Unlock a world of possibilities! Login now and discover the exclusive benefits awaiting you.
Hello,
I have a problem - a BIG one.
I have a dashboard which is integrating a lot of disparate sources and the link table I have has 6 keys. Each of them is a composite key and I had used Autonumberhash256 to minimize the size.
Now the problem is
1. we need to incrementally load
2. The link table is over 120 mn records.
I am aware now that autonumberhash256 will not work during incremental loading after I saw hash collisions in the key. So same key generated for two different periods where the original values are different.
I thought of using the hash256 in the qvd generator level for incremental loading and using autonumberhash256 in the model. But I am not too sure it will perform well.
I do not know of a way to keep the autnumbering persistent across different runs (incremental).
I cant move this to ETL tools so have to resolve this is QV.
Any bright ideas?
Hello, either autonumber or autonumber hash functions will returns same key values for different values on different reload instances. So you can't create Key number in QVD Loader. But you can create while consuming the QVD into application Layer.
So, while creating the QVD, add the composite Key without AutoNumber function.
Ex:
SELECT
A,
B,
C,
D,
E,
F
A&'|'&B&'|'&C&'|'&D AS %PrimaryKey
From Table
Where TimePeriodFileter;
With this approach QVD size may increase the size, but its not a issue.
Method1:
While consuming QVD , add the auto number function.
LOAD
A,
B,
C,
D,
E,
F
AutoNumber(%PrimaryKey) AS %AutoFactKey
From QVD_NAME.qvd;
Down side is QVD is not optimized load
Method2:
Use resident table to create the Auto Number Key& do left join to Main table.
Fact:
LOAD
A,
B,
C,
D,
E,
F
%PrimaryKey
From QVD_NAME.qvd (qvd);
Left Join(Fact)
Load distinct
%PrimaryKey,
AutoNumber(%PrimaryKey) as %AutoFactKey
Resident Fact;
Down side is you have to use the Resident Load.
Try above two methods and measure reload times and use best method works for you.
Thanks for the response - but I have more than one key to take care of. So will have to see which works better for this case.
I do not know of a way to keep the autnumbering persistent across different runs (incremental).
That's because that can't be done reliably with the autonumber* functions. You will have to use the Hash* functions which will work to create unique values across different runs. You can then use the autonumber function in the final load (where you put everything together for the dashboard workbooks) to replace the unique hash keys with smaller numeric autonumber values.
Thanks Gysbert - that's what I am scripting right now.
But overall will that not slow down the load times given the fact I will be loading all of two years data in the model and generate autonumber hash - that's my worry
If you do incremental loading then you will have to do it only once for the historic data. You will add the hashed key to the historic qvd's so you won't have to recalculate them every time. You'll only have to calculate the hash keys for the new data. I'm afraid that turning the hash keys into autonumber values does mean that you won't have an optimized load from the qvd.
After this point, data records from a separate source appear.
namespace Sys2Proof.Machine

/-! Bit 55, which R72 checks in both regions where the size field is at least 9, with tagging and without. -/

/-- The checked bits go up to bit 55 at least. -/
theorem le_topBit (tag : Bool) : 55 ≤ topBit tag := by
  cases tag <;> decide

section
variable {n : Nat} (hn : 9 ≤ n)
include hn

/-- An address whose bit 55 is 1 is outside the lower region. -/
theorem inLower_eq_false_of_bit55 {va : VAddr} (h : va.getLsbD 55 = true) (tag : Bool) : inLower tag n va = false :=
  inLower_eq_false ⟨55, by omega, le_topBit tag, h⟩

/-- An address whose bit 55 is 0 is outside the upper region. -/
theorem inUpper_eq_false_of_bit55 {va : VAddr} (h : va.getLsbD 55 = false) (tag : Bool) : inUpper tag n va = false :=
  inUpper_eq_false ⟨55, by omega, le_topBit tag, h⟩

/-- In the lower region bit 55 is 0. -/
theorem bit55_of_inLower {tag : Bool} {va : VAddr} (h : inLower tag n va = true) : va.getLsbD 55 = false :=
  (sliceZeros_iff_bits _ _ _).mp h 55 (by omega) (le_topBit tag)

/-- In the upper region bit 55 is 1. -/
theorem bit55_of_inUpper {tag : Bool} {va : VAddr} (h : inUpper tag n va = true) : va.getLsbD 55 = true :=
  (sliceOnes_iff_bits _ _ _).mp h 55 (by omega) (le_topBit tag)

end

/-! What is selected. -/

/-- In the single region the selection is the level's own base and granule. -/
theorem selectSingle_ok {tag : Bool} {va : VAddr} (h : inLower tag 16 va = true) (base : DWord) (g : Granule) (rg : Regime)
    (acc : AccessKind) : selectSingle base g rg tag va acc = .ok ⟨base, 16, g, rg, eaLower tag va⟩ :=
  if_pos h

section
variable {s : State} {va : VAddr} {g : Granule} (h0 : txszLegal s.cfg s.tcrEl1.t0sz.toNat = true)
  (h1 : txszLegal s.cfg s.tcrEl1.t1sz.toNat = true)
include h0 h1

/-- In the lower region alone a listed TG0 selects TTBR0_EL1. -/
theorem selectEl1and0_lower (hl : inLower s.cfg.tag0 s.tcrEl1.t0sz.toNat va = true)
    (hu : inUpper s.cfg.tag1 s.tcrEl1.t1sz.toNat va = false) (hg : granuleOfTG0 s.cfg s.tcrEl1.tg0 = some g) (acc : AccessKind) :
    selectEl1and0 s va acc = .ok ⟨s.ttbr0El1, s.tcrEl1.t0sz.toNat, g, .el1and0, eaLower s.cfg.tag0 va⟩ := by
  simp [selectEl1and0, h0, h1, hl, hu, hg]

/-- In the upper region alone a listed TG1 selects TTBR1_EL1. -/
theorem selectEl1and0_upper (hl : inLower s.cfg.tag0 s.tcrEl1.t0sz.toNat va = false)
    (hu : inUpper s.cfg.tag1 s.tcrEl1.t1sz.toNat va = true) (hg : granuleOfTG1 s.cfg s.tcrEl1.tg1 = some g) (acc : AccessKind) :
    selectEl1and0 s va acc = .ok ⟨s.ttbr1El1, s.tcrEl1.t1sz.toNat, g, .el1and0, eaUpper s.cfg.tag1 va⟩ := by
  simp [selectEl1and0, h0, h1, hl, hu, hg]

end

/-- The selection finds an overlap only for an address in both regions, with listed size fields. -/
theorem selectEl1and0_overlap {s : State} {va : VAddr} {acc : AccessKind}
    (h : selectEl1and0 s va acc = .refused .regionsOverlap) :
    (txszLegal s.cfg s.tcrEl1.t0sz.toNat = true ∧ txszLegal s.cfg s.tcrEl1.t1sz.toNat = true) ∧
      inLower s.cfg.tag0 s.tcrEl1.t0sz.toNat va = true ∧ inUpper s.cfg.tag1 s.tcrEl1.t1sz.toNat va = true := by
  unfold selectEl1and0 at h
  split at h
  · next hlegal =>
    split at h
    · split at h <;> cases h
    · split at h <;> cases h
    · next hl hu => exact ⟨by simpa using hlegal, hl, hu⟩
    · cases h
  · cases h

/-- The single region overlaps no other. -/
theorem selectSingle_ne_refused (base : DWord) (g : Granule) (rg : Regime) (tag : Bool) (va : VAddr) (acc : AccessKind)
    (z : Refusal) : selectSingle base g rg tag va acc ≠ .refused z := by
  unfold selectSingle
  split <;> nofun

/-- Settles O35: the checked bits put the address in the lower region, and bit 55 among them outside the upper one. -/
theorem lowerRegionUsesTtbr0 : Obligations.LowerRegionUsesTtbr0 := by
  intro s va acc el g hel hmin h0min h0max h1min h1max hbits hg
  have hl : inLower s.cfg.tag0 s.tcrEl1.t0sz.toNat va = true := (sliceZeros_iff_bits _ _ _).mpr hbits
  have hbit : va.getLsbD 55 = false := bit55_of_inLower (by omega) hl
  rw [selectRegion_el1and0 hel]
  exact selectEl1and0_lower ((txszLegal_iff _ _).mpr ⟨h0min, h0max⟩) ((txszLegal_iff _ _).mpr ⟨h1min, h1max⟩) hl
    (inUpper_eq_false_of_bit55 (by omega) hbit _) hg acc

/-- Settles O36: the checked bits put the address in the upper region, and bit 55 among them outside the lower one. -/
theorem upperRegionUsesTtbr1 : Obligations.UpperRegionUsesTtbr1 := by
  intro s va acc el g hel hmin h0min h0max h1min h1max hbits hg
  have hu : inUpper s.cfg.tag1 s.tcrEl1.t1sz.toNat va = true := (sliceOnes_iff_bits _ _ _).mpr hbits
  have hbit : va.getLsbD 55 = true := bit55_of_inUpper (by omega) hu
  rw [selectRegion_el1and0 hel]
  exact selectEl1and0_upper ((txszLegal_iff _ _).mpr ⟨h0min, h0max⟩) ((txszLegal_iff _ _).mpr ⟨h1min, h1max⟩)
    (inLower_eq_false_of_bit55 (by omega) hbit _) hu hg acc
An autonumberhash will require a lot of ressources and therefore it could be better to use composite keys like in the example from dathu.qv. An alternatively might be to create a numeric key (by using only id-fields for it) like this one:
([StoreID] * pow(10, 4)) + ([OrderID] * pow(10, 9)) + [OrderLineID] as [UniqueKey]
which worked great in my case.
Further I would consider to change the whole approach of the datamodel then to use such a large link-table with so many keys might not the most performant way to handle a large dataset.
- Marcus
Great idea Marcus
Also, why not do the same for OrderLineID ?
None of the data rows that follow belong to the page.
-- ==== Sys2Proof/Machine/Translate.lean ====
section
/-! DEFINITION. The memory hierarchy (05_memory_hierarchy, 06_ordering, 10_rota R191 to R195): who holds which resource,
home slices and channels, the L2's tags, the four-level walk with the hamlet's TLB and merge table, and the cores' L1.
Memory holds every byte at its home; an L1 line holds its own copy, which other cores do not see. -/

namespace Sys2Proof.Machine

/-! ### Places of the state -/

/-- A core of the device. -/
def State.coreAt (s : State) (n : Nat) : Core := s.cores.getD n Core.reset

/-- The state with one core changed. -/
def State.modCore (s : State) (n : Nat) (f : Core → Core) : State := { s with cores := modAt s.cores n f }

/-- A device hamlet. -/
def State.hamAt (s : State) (n : Nat) : Hamlet := s.hamlets.getD n Hamlet.reset

/-- The state with one hamlet changed. -/
def State.modHam (s : State) (n : Nat) (f : Hamlet → Hamlet) : State := { s with hamlets := modAt s.hamlets n f }

/-- A context by its number. -/
def State.ctxAt (s : State) (n : Nat) : Option Context := s.contexts.find? (fun c => c.num == n)

/-- The state with one context changed. -/
def State.modCtx (s : State) (n : Nat) (f : Context → Context) : State :=
  { s with contexts := updIf (fun c => c.num == n) f s.contexts }

/-- The hamlet of a core (R20). -/
def hamOf (core : Nat) : Nat := core / 8

/-- The die of a core (R20). -/
def dieOf (core : Nat) : Nat := core / 96

/-- Add to a counter of an enclosure (R195). -/
def State.countBy (s : State) (tenant k n : Nat) : State :=
  { s with counters := modAt s.counters tenant (fun cs => modAt cs k (fun x => (x + n) % 2 ^ 64)) }

/-- Whether no fabric clock domain of the cores runs: P3 (R230) or the cut-off (R231). -/
def State.stopped (s : State) : Bool := s.power == 3 || s.stage == 3

/-! ### Who holds what (R179, R181, R188, R190) -/

/-- The row in force; none while the Rota does not run. -/
def State.rowNow (s : State) : Option Row := if s.rota.state < 2 then none else s.rota.rows[s.rota.row]?

/-- The quarters of a lane group a partial entry gives (R179, R193). -/
def partQuarters (e core lgrp : Nat) : List Nat :=
  if fld e 31 1 = 1 ∧ fld e 23 8 = core ∧ fld e 19 4 = lgrp then
    match fld e 17 2 with
    | 0 => [0, 1, 2, 3]
    | 1 => (if fld e 13 1 = 1 then [0, 1] else []) ++ (if fld e 14 1 = 1 then [2, 3] else [])
    | 2 => [0, 1, 2, 3].filter fun q => fld e (13 + q) 1 == 1
    | _ => []
  else []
I will need to check if every field in the composite key is a number though.
Just thinking aloud - If I use hash(string field) it should always return the same hash value I guess and then I can use the above trick. ?
I don't understand exactly what you mean with:
Also, why not do the same for OrderLineID ?
Maybe it's not the same like in your environment but by us it's a max. 3 digit number.
Regarding to your hash-approach I would try to avoid it under nearly all circumstances then it creates a (long) string which meant many disc-space and RAM will be needed for it.
- Marcus
I mean why no OrderLineId * pow(10,9).